Funding from the American Heart Association and four concurrent grants from the National Institutes of Health—two from the National Institute of Allergy and Infectious Diseases and two from the National Institute of Dental and Craniofacial Research—are supporting Li’s research into spirochetes. In particular, Li is studying Borrelia burgdorferi, the species responsible for Lyme disease, and Treponema denticola, a species strongly associated with periodontal disease.
Li joined UB in 2005 after completing postdoctoral research and teaching at West Virginia University, where he worked with Nyles Charon, one of the world’s leading experts on spirochetes. A native of China who studied and taught at the Chinese Academy of Preventive Medicine in Beijing before moving to the U.S. to continue his work, he now directs his own lab at UB.
Li started research on spirochetes after graduating from medical school in China and working in a hospital for two years. He was interested in infectious diseases and went to graduate school for more study; his mentor and PhD director was an expert on spirochetes, and that set Li on his career path.
Li’s research on Treponema denticola investigates how this bacterium dodges the human immune response. He and his team have discovered that a protein the bacterium produces can cleave human antibodies, which alert the human body to the presence of foreign pathogens. The protein also can prevent the activation of polymorphonuclear leukocytes, a type of white blood cell that can destroy bacterial cells.
One of Li’s recent research successes is the development of a reliable method for producing genetic mutants of Treponema denticola in large enough quantity to study.
In Borrelia burgdorferi, Li is studying motility and chemotaxis—the bacteria’s ability to move in particular directions and select destinations—and the roles that these characteristics play in causing disease. Spirochetes are shaped like long coils and travel with a wave-like motion. Reversing course requires the coordination of their flagella from each end. In earlier research, Li showed in a mouse model that removing a gene that codes a protein essential for that coordination prevented the bacteria from causing disease.

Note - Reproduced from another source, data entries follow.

set_option maxRecDepth 100000 in set_option synthInstance.maxSize 2000 in
theorem witness_management_port_replies :
    mpFate ethSt (mpIcmp 0x0800) = .echo 0x0200000000AA 0x0A0000AA none (be 2 0x0800 ++ [0xF7, 0xFC, 0, 1, 0, 2]) ∧
      mpFate ethSt mpUdp =
        .command { host with hp := 255, mac := 0x0200000000AA, ip := 0x0A0000AA } packet20 := by decide

/-- A PTP message of a type, with flags, from the clock 42 port 1, with sequenceId 7 (02 R23). -/
def ptpMsg (kind flags : Nat) (body : Bytes) : Bytes :=
  be 1 kind ++ [2] ++ be 2 (34 + body.length) ++ [0, 0] ++ be 2 flags ++ zeros 12 ++ be 8 42 ++ be 2 1 ++ be 2 7 ++ [0, 0] ++ body

/-- `ethSt` with base 1 following the clock 42; it has a Sync waiting and one that was followed up, and a Delay_Req out. -/
def ptpSt : State := ethSt.onTb 1 fun b => { b with
  master := some (42, 1), syncWait := [(7, 1000, 0, 0, 0)], syncLast := some (5, 9, true), delayReq := some (7, 100), delaySent := 8 }

set_option maxRecDepth 100000 in set_option synthInstance.maxSize 2000 in
theorem witness_ptp :
    ptpSt.ptpLive 0 = true ∧
    (∀ m ∈ [ptpMsg 0 0x200 (zeros 10), ptpMsg 0 0 (zeros 10), ptpMsg 8 0 (zeros 10), ptpMsg 11 0 (zeros 30),
      ptpMsg 9 0 (zeros 20)], 34 ≤ m.length ∧ ptpWellFormed m = true ∧
      (ptpSt.ptpBases 0 (b2n false)).filter (fun k => (ptpSt.tb k).mode != .disabled && ptpSt.tbKey k 2 == fld m 4 1) = [1] ∧
      (ptpSt.tb 1).master = some (ptpSource m)) ∧
    (ptpTwoStep (ptpMsg 0 0x200 (zeros 10)) = true ∧ ptpTwoStep (ptpMsg 0 0 (zeros 10)) = false ∧ (ethSt.tb 1).pathDelay = none ∧
      (ethSt.tb 1).delayPair = none) ∧
    (((ethSt.tb 1).syncWait.find? fun w => w.1 == 7) = none ∧
      ((ptpSt.tb 1).syncWait.find? fun w => w.1 == 7 && decide (1 ≤ w.2.2.2.2 + 10 ^ 9)) = some (7, 1000, 0, 0, 0)) ∧
    (let m := ptpMsg 9 0 (zeros 10 ++ be 8 (ownIdentity ptpSt 0).1 ++ be 2 (ownIdentity ptpSt 0).2)
     (fld m 44 8, fld m 52 2) = ownIdentity ptpSt 0 ∧ (ethSt.tb 1).sentSeq (ptpSeq m) = false ∧
       (ptpSt.tb 1).sentSeq (ptpSeq m) = true ∧
       ((ptpSt.onTb 1 fun b => { b with delayReq := none }).tb 1).delayReq = none ∧
       ((ptpSt.onTb 1 fun b => { b with delayReq := none }).tb 1).sentSeq (ptpSeq m) = true ∧
       (ptpSt.tb 1).delayReq = some (ptpSeq m, 100) ∧ (ptpSt.tb 1).syncLast = some (5, 9, true)) ∧
    (ptpSt.tbKey 1 0 = 1 ∧ ptpSt.tbKey 1 1 = 0 ∧ (ptpSt.tb 1).master ≠ none ∧ (ptpSt.tb 1).mode ≠ .disabled) := by decide

/-- Base 2 alone on PPS_IN, in a mode, with a waiting step and an offset in counts. -/
def ppsSt (m : TbMode) (w : Option StepWait) (frac : Nat) : State := { awake with
  set := { runtime := [(0x0500, 0), (0x0510, 0), (0x0520, 3), (0x0530, 0), (0x0528, 0), (0x052C, 1)] }
  tbs := [(2, { mode := m, count := 7 * 10 ^ 9 * 2 ^ 32 + frac, stepWait := w, ppsLast := some 0 })] }

set_option maxRecDepth 100000 in set_option synthInstance.maxSize 2000 in
theorem witness_pulses :
    awake.ctlLive = true ∧ (ppsSt .locked none 0).onPps 2 = true ∧
      (∀ k, k < 4 → k ≠ 2 → (ppsSt .locked none 0).onPps k = false) ∧
    (((ppsSt .unset (some (.first 9)) 0).tb 2).stepWait = some (.first 9) ∧
      ((ppsSt .locked (some (.restep 9)) 0).tb 2).stepWait = some (.restep 9)) ∧
    ((ppsSt .unset none 0).tbKey 2 8 = 0 ∧ ((ppsSt .unset none 0).tb 2).mode = .unset) ∧
    (((ppsSt .locked none 5).tb 2).hasTime = true ∧ (5 * 250 : Int).natAbs ≤ (ppsSt .locked none 0).tbKey 2 5 * (2 ^ 33 * 125) ∧
      (ppsSt .locked none 0).tbKey 2 5 * (2 ^ 33 * 125) < (10 ^ 9 * 2 ^ 31 * 250 : Int).natAbs) ∧
    ((ppsSt .locked none 0).tbKey 2 0xC = 1 ∧ ((ppsSt .locked none 0).tb 2).ppsHold = none ∧ awake.tbKey 2 0xC = 0) ∧
    (((ppsSt .locked none 0).onTb 2 fun b => { b with ppsOut := some (8 * 10 ^ 9 * 2 ^ 32) }).tb 2).ppsOut =
      some (8 * 10 ^ 9 * 2 ^ 32) := by decide

/-- Base 0 with source 2 and its reference missing. -/
def refSt : State := { awake with
  set := { runtime := [(0x0500, 2)] }, tbs := [(0, { mode := .locked, refMissing := true, ppsLast := some 0 })] }

theorem witness_lost_sources :
    (refSt.tb 0).mode = .locked ∧ refSt.onPps 0 = true ∧ (refSt.tb 0).ppsLast = some 0 ∧ refSt.tbKey 0 0 = 2 ∧
      (refSt.tb 0).refMissing = true ∧ refSt.tbKey 1 0 ≠ 2 ∧
      ((refSt.onTb 0 fun b => { b with refMissing := false }).tb 0).refMissing = false := by decide

/-- Alarms 4 and 5 of base 1 reached, alarm 15 of a base without time; periods 0 and 1,000 ns. -/
def alarmSt : State := { awake with
  tbs := [(1, { mode := .locked, count := 10 ^ 9 * 2 ^ 32 })]
  alarms := [(4, { time := 0, period := 0, mask := 7, groups := 3 }), (5, { time := 1, period := 1000, mask := 1, groups := 0 }),
             (15, { time := 0, period := 0, mask := 7, groups := 0 })] }

theorem witness_alarms :
    (tfind alarmSt.alarms 4).isSome = true ∧ (tfind alarmSt.alarms 5).isSome = true ∧ (tfind alarmSt.alarms 15).isSome = true ∧
      (alarmSt.tb 1).hasTime = true ∧ (alarmSt.tb 3).hasTime = false := by decide

/-- `progSt` with base 1 at a time in ns and orbit 0 the oldest open one. -/
def orbSt (ns : Nat) : State := { progSt with
  set := { runtime := [(0x0540, 0)] }
  tbs := [(1, { mode := .locked, count := ns * 2 ^ 32 })], orb := { oldest := some 0 }, ct := { frame := some 0 } }

set_option maxRecDepth 100000 in
theorem witness_orbits :
    (orbSt 0).orb.oldest = some 0 ∧ (orbSt 0).ct.frame = some 0 ∧ lastDue (orbSt 0) (deadlinePassed (orbSt 0) 0) 0 0 4 = none ∧
      (lastDue (orbSt 1000000000) (deadlinePassed (orbSt 1000000000) 0) 0 0 4).isSome = true ∧ progSt.ct.frame = none ∧
      (orbSt 1000000000).ct.frame = some 0 := by decide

In a different line of inquiry, Li is examining another potentially exploitable vulnerability: the internal signaling that allows Borrelia burgdorferi to switch genes on and off to adapt to the host environments of human and tick, with their different temperatures and immune responses. Li has described a two-component signal sequence. Interrupting either component presumably would prevent the spirochete from infecting people.
From UB, Li is making discoveries with the potential to improve the health of people around the world.